START Material supplied

-- ==== Sys2Proof/Laws/State.lean ====
section
/-! SUPPORT. What each update of the state leaves as it was, field by field, and what it writes. -/

namespace Sys2Proof.Machine

/-! ## setSlot -/

@[simp] theorem State.setSlot_cores (s : State) (g : Nat) (x : Slot) : (s.setSlot g x).cores = s.cores := rfl
@[simp] theorem State.setSlot_clusters (s : State) (g : Nat) (x : Slot) : (s.setSlot g x).clusters = s.clusters := rfl
@[simp] theorem State.setSlot_dies (s : State) (g : Nat) (x : Slot) : (s.setSlot g x).dies = s.dies := rfl
@[simp] theorem State.setSlot_mem (s : State) (g : Nat) (x : Slot) : (s.setSlot g x).mem = s.mem := rfl
@[simp] theorem State.setSlot_lost (s : State) (g : Nat) (x : Slot) : (s.setSlot g x).lost = s.lost := rfl
@[simp] theorem State.setSlot_found (s : State) (g : Nat) (x : Slot) : (s.setSlot g x).found = s.found := rfl
@[simp] theorem State.setSlot_cur (s : State) (g : Nat) (x : Slot) : (s.setSlot g x).cur = s.cur := rfl
@[simp] theorem State.setSlot_ilen (s : State) (g : Nat) (x : Slot) : (s.setSlot g x).ilen = s.ilen := rfl
@[simp] theorem State.setSlot_net (s : State) (g : Nat) (x : Slot) : (s.setSlot g x).net = s.net := rfl
@[simp] theorem State.setSlot_acks (s : State) (g : Nat) (x : Slot) : (s.setSlot g x).acks = s.acks := rfl
@[simp] theorem State.setSlot_replies (s : State) (g : Nat) (x : Slot) : (s.setSlot g x).replies = s.replies := rfl
@[simp] theorem State.setSlot_prefetches (s : State) (g : Nat) (x : Slot) : (s.setSlot g x).prefetches = s.prefetches := rfl
@[simp] theorem State.setSlot_walks (s : State) (g : Nat) (x : Slot) : (s.setSlot g x).walks = s.walks := rfl
@[simp] theorem State.setSlot_sendings (s : State) (g : Nat) (x : Slot) : (s.setSlot g x).sendings = s.sendings := rfl
@[simp] theorem State.setSlot_arrivals (s : State) (g : Nat) (x : Slot) : (s.setSlot g x).arrivals = s.arrivals := rfl
@[simp] theorem State.setSlot_accepted (s : State) (g : Nat) (x : Slot) : (s.setSlot g x).accepted = s.accepted := rfl
@[simp] theorem State.setSlot_promReqs (s : State) (g : Nat) (x : Slot) : (s.setSlot g x).promReqs = s.promReqs := rfl
@[simp] theorem State.setSlot_promReps (s : State) (g : Nat) (x : Slot) : (s.setSlot g x).promReps = s.promReps := rfl
@[simp] theorem State.setSlot_tlbOps (s : State) (g : Nat) (x : Slot) : (s.setSlot g x).tlbOps = s.tlbOps := rfl
@[simp] theorem State.setSlot_reports (s : State) (g : Nat) (x : Slot) : (s.setSlot g x).reports = s.reports := rfl
@[simp] theorem State.setSlot_reportSeq (s : State) (g : Nat) (x : Slot) : (s.setSlot g x).reportSeq = s.reportSeq := rfl
@[simp] theorem State.setSlot_wakes (s : State) (g : Nat) (x : Slot) : (s.setSlot g x).wakes = s.wakes := rfl
@[simp] theorem State.setSlot_csrWrites (s : State) (g : Nat) (x : Slot) : (s.setSlot g x).csrWrites = s.csrWrites := rfl
@[simp] theorem State.setSlot_moves (s : State) (g : Nat) (x : Slot) : (s.setSlot g x).moves = s.moves := rfl
@[simp] theorem State.setSlot_shadowFills (s : State) (g : Nat) (x : Slot) : (s.setSlot g x).shadowFills = s.shadowFills := rfl
@[simp] theorem State.setSlot_filling (s : State) (g : Nat) (x : Slot) : (s.setSlot g x).filling = s.filling := rfl
@[simp] theorem State.setSlot_pushWrites (s : State) (g : Nat) (x : Slot) : (s.setSlot g x).pushWrites = s.pushWrites := rfl
@[simp] theorem State.setSlot_asids (s : State) (g : Nat) (x : Slot) : (s.setSlot g x).asids = s.asids := rfl
@[simp] theorem State.setSlot_pages (s : State) (g : Nat) (x : Slot) : (s.setSlot g x).pages = s.pages := rfl
@[simp] theorem State.setSlot_seals (s : State) (g : Nat) (x : Slot) : (s.setSlot g x).seals = s.seals := rfl
@[simp] theorem State.setSlot_withdrawn (s : State) (g : Nat) (x : Slot) : (s.setSlot g x).withdrawn = s.withdrawn := rfl
@[simp] theorem State.setSlot_windows (s : State) (g : Nat) (x : Slot) : (s.setSlot g x).windows = s.windows := rfl
@[simp] theorem State.setSlot_keys (s : State) (g : Nat) (x : Slot) : (s.setSlot g x).keys = s.keys := rfl
@[simp] theorem State.setSlot_keyed (s : State) (g : Nat) (x : Slot) : (s.setSlot g x).keyed = s.keyed := rfl
@[simp] theorem State.setSlot_under (s : State) (g : Nat) (x : Slot) : (s.setSlot g x).under = s.under := rfl
@[simp] theorem State.setSlot_frames (s : State) (g : Nat) (x : Slot) : (s.setSlot g x).frames = s.frames := rfl
@[simp] theorem State.setSlot_regulator (s : State) (g : Nat) (x : Slot) : (s.setSlot g x).regulator = s.regulator := rfl
@[simp] theorem State.setSlot_activates (s : State) (g : Nat) (x : Slot) : (s.setSlot g x).activates = s.activates := rfl
@[simp] theorem State.setSlot_lowmark (s : State) (g : Nat) (x : Slot) : (s.setSlot g x).lowmark = s.lowmark := rfl
@[simp] theorem State.setSlot_retrain (s : State) (g : Nat) (x : Slot) : (s.setSlot g x).retrain = s.retrain := rfl
@[simp] theorem State.setSlot_stepctr (s : State) (g : Nat) (x : Slot) : (s.setSlot g x).stepctr = s.stepctr := rfl
@[simp] theorem State.setSlot_steers (s : State) (g : Nat) (x : Slot) : (s.setSlot g x).steers = s.steers := rfl
@[simp] theorem State.setSlot_launches (s : State) (g : Nat) (x : Slot) : (s.setSlot g x).launches = s.launches := rfl
@[simp] theorem State.setSlot_graphs (s : State) (g : Nat) (x : Slot) : (s.setSlot g x).graphs = s.graphs := rfl
@[simp] theorem State.setSlot_phases (s : State) (g : Nat) (x : Slot) : (s.setSlot g x).phases = s.phases := rfl
@[simp] theorem State.setSlot_jobs (s : State) (g : Nat) (x : Slot) : (s.setSlot g x).jobs = s.jobs := rfl
@[simp] theorem State.setSlot_nextJob (s : State) (g : Nat) (x : Slot) : (s.setSlot g x).nextJob = s.nextJob := rfl
@[simp] theorem State.setSlot_leaving (s : State) (g : Nat) (x : Slot) : (s.setSlot g x).leaving = s.leaving := rfl
@[simp] theorem State.setSlot_levelCopies (s : State) (g : Nat) (x : Slot) : (s.setSlot g x).levelCopies = s.levelCopies := rfl
@[simp] theorem State.setSlot_subQs (s : State) (g : Nat) (x : Slot) : (s.setSlot g x).subQs = s.subQs := rfl
@[simp] theorem State.setSlot_pointers (s : State) (g : Nat) (x : Slot) : (s.setSlot g x).pointers = s.pointers := rfl
@[simp] theorem State.setSlot_queues (s : State) (g : Nat) (x : Slot) : (s.setSlot g x).queues = s.queues := rfl
@[simp] theorem State.setSlot_nextQueue (s : State) (g : Nat) (x : Slot) : (s.setSlot g x).nextQueue = s.nextQueue := rfl
@[simp] theorem State.setSlot_mails (s : State) (g : Nat) (x : Slot) : (s.setSlot g x).mails = s.mails := rfl
@[simp] theorem State.setSlot_barReqs (s : State) (g : Nat) (x : Slot) : (s.setSlot g x).barReqs = s.barReqs := rfl
@[simp] theorem State.setSlot_barAns (s : State) (g : Nat) (x : Slot) : (s.setSlot g x).barAns = s.barAns := rfl
@[simp] theorem State.setSlot_spawns (s : State) (g : Nat) (x : Slot) : (s.setSlot g x).spawns = s.spawns := rfl
@[simp] theorem State.setSlot_probes (s : State) (g : Nat) (x : Slot) : (s.setSlot g x).probes = s.probes := rfl
@[simp] theorem State.setSlot_migrations (s : State) (g : Nat) (x : Slot) : (s.setSlot g x).migrations = s.migrations := rfl
@[simp] theorem State.setSlot_cancels (s : State) (g : Nat) (x : Slot) : (s.setSlot g x).cancels = s.cancels := rfl
@[simp] theorem State.setSlot_preempts (s : State) (g : Nat) (x : Slot) : (s.setSlot g x).preempts = s.preempts := rfl
@[simp] theorem State.setSlot_ports (s : State) (g : Nat) (x : Slot) : (s.setSlot g x).ports = s.ports := rfl
@[simp] theorem State.setSlot_hostReads (s : State) (g : Nat) (x : Slot) : (s.setSlot g x).hostReads = s.hostReads := rfl
@[simp] theorem State.setSlot_hostData (s : State) (g : Nat) (x : Slot) : (s.setSlot g x).hostData = s.hostData := rfl
@[simp] theorem State.setSlot_remote (s : State) (g : Nat) (x : Slot) : (s.setSlot g x).remote = s.remote := rfl
@[simp] theorem State.setSlot_accelId (s : State) (g : Nat) (x : Slot) : (s.setSlot g x).accelId = s.accelId := rfl
@[simp] theorem State.setSlot_exports (s : State) (g : Nat) (x : Slot) : (s.setSlot g x).exports = s.exports := rfl
@[simp] theorem State.setSlot_groups (s : State) (g : Nat) (x : Slot) : (s.setSlot g x).groups = s.groups := rfl
@[simp] theorem State.setSlot_sentOut (s : State) (g : Nat) (x : Slot) : (s.setSlot g x).sentOut = s.sentOut := rfl
@[simp] theorem State.setSlot_ready (s : State) (g : Nat) (x : Slot) : (s.setSlot g x).ready = s.ready := rfl
@[simp] theorem State.setSlot_fatal (s : State) (g : Nat) (x : Slot) : (s.setSlot g x).fatal = s.fatal := rfl
@[simp] theorem State.setSlot_powerStep (s : State) (g : Nat) (x : Slot) : (s.setSlot g x).powerStep = s.powerStep := rfl
@[simp] theorem State.setSlot_firmware (s : State) (g : Nat) (x : Slot) : (s.setSlot g x).firmware = s.firmware := rfl
@[simp] theorem State.setSlot_power (s : State) (g : Nat) (x : Slot) : (s.setSlot g x).power = s.power := rfl
@[simp] theorem State.setSlot_links (s : State) (g : Nat) (x : Slot) : (s.setSlot g x).links = s.links := rfl
@[simp] theorem State.setSlot_linkWorking (s : State) (g : Nat) (x : Slot) : (s.setSlot g x).linkWorking = s.linkWorking := rfl
@[simp] theorem State.setSlot_cycle (s : State) (g : Nat) (x : Slot) : (s.setSlot g x).cycle = s.cycle := rfl
@[simp] theorem State.setSlot_timeBase (s : State) (g : Nat) (x : Slot) : (s.setSlot g x).timeBase = s.timeBase := rfl
@[simp] theorem State.setSlot_turnCore (s : State) (g : Nat) (x : Slot) : (s.setSlot g x).turnCore = s.turnCore := rfl
@[simp] theorem State.setSlot_turn (s : State) (g : Nat) (x : Slot) : (s.setSlot g x).turn = s.turn := rfl
@[simp] theorem State.setSlot_tick (s : State) (g : Nat) (x : Slot) : (s.setSlot g x).tick = s.tick := rfl
@[simp] theorem State.setSlot_nextId (s : State) (g : Nat) (x : Slot) : (s.setSlot g x).nextId = s.nextId := rfl
@[simp] theorem State.setSlot_agenda (s : State) (g : Nat) (x : Slot) : (s.setSlot g x).agenda = s.agenda := rfl
@[simp] theorem State.setSlot_inputs (s : State) (g : Nat) (x : Slot) : (s.setSlot g x).inputs = s.inputs := rfl
@[simp] theorem State.setSlot_again (s : State) (g : Nat) (x : Slot) : (s.setSlot g x).again = s.again := rfl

END Material supplied

* **To do**:
From the entries above, extract only the lines running from the one containing "s.sendings := rfl" through the one containing "s.arrivals := rfl", inclusive.

* **Exercise answer**:
@[simp] theorem State.setSlot_sendings (s : State) (g : Nat) (x : Slot) : (s.setSlot g x).sendings = s.sendings := rfl
@[simp] theorem State.setSlot_arrivals (s : State) (g : Nat) (x : Slot) : (s.setSlot g x).arrivals = s.arrivals := rfl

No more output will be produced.